- Born: Roy Prentice Basler November 19, 1906 St. Louis, Missouri, U.S.
- Died: October 25, 1989 (aged 82) Sarasota, Florida, U.S.
- Education: Central Methodist College Duke University (PhD)
- Occupation: Historian
- Known for: Editing the collected works of Abraham Lincoln

= Roy Basler =

American historian (1906–1989)

Roy Prentice Basler (November 19, 1906 – October 25, 1989) was an American historian who rose to prominence in the middle of the 20th century. Basler was most famous for editing the collected works of Abraham Lincoln. He also wrote the introduction to Sam Watkins' "Co Aytch".

==Biography==
Basler was born in St. Louis and attended Central Methodist College in Fayette, Missouri, before receiving his PhD in American literature at Duke University. He headed the English departments at Ringling College, Florence State Teachers' College and Peabody College, and was executive secretary and editor-in-chief of the Abraham Lincoln Association from 1947 to 1952. He joined the staff of the Library of Congress in 1952 and eventually became chief of the manuscript division and held the library's chair in American history. He retired in 1974 and moved to Sarasota, Florida, where he died in 1989.

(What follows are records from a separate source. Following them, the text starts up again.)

-- ==== Sys2Proof/Machine/Core.lean ====
section
/-! DEFINITION. The machine as the host takes it. -/

def Sys2Proof.core : Host.Core :=
  { State := Sys2Proof.Machine.State, Fault := Sys2Proof.Machine.Fault, Refusal := Sys2Proof.Machine.Refusal,
    step := Sys2Proof.Machine.step, reset := Sys2Proof.Machine.State.reset }
end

Basler's definitive eight volume collection of Lincoln's writings was published in 1953 and a supplement was released in 1974. It has been described as "the principal source" and "the most invaluable work of all" for Lincoln studies.

== Bibliography ==
- The Lincoln Legend: A Study in Changing Conceptions. By Roy Basler. Boston: Houghton Mifflin, 1935.
- The Collected Works of Abraham Lincoln. By Abraham Lincoln (Author), Roy P. Basler (Editor). New Brunswick, New Jersey: Rutgers University Press, 1953.
- The Muse and the Librarian. Westport, Conn: Greenwood Press, 1974.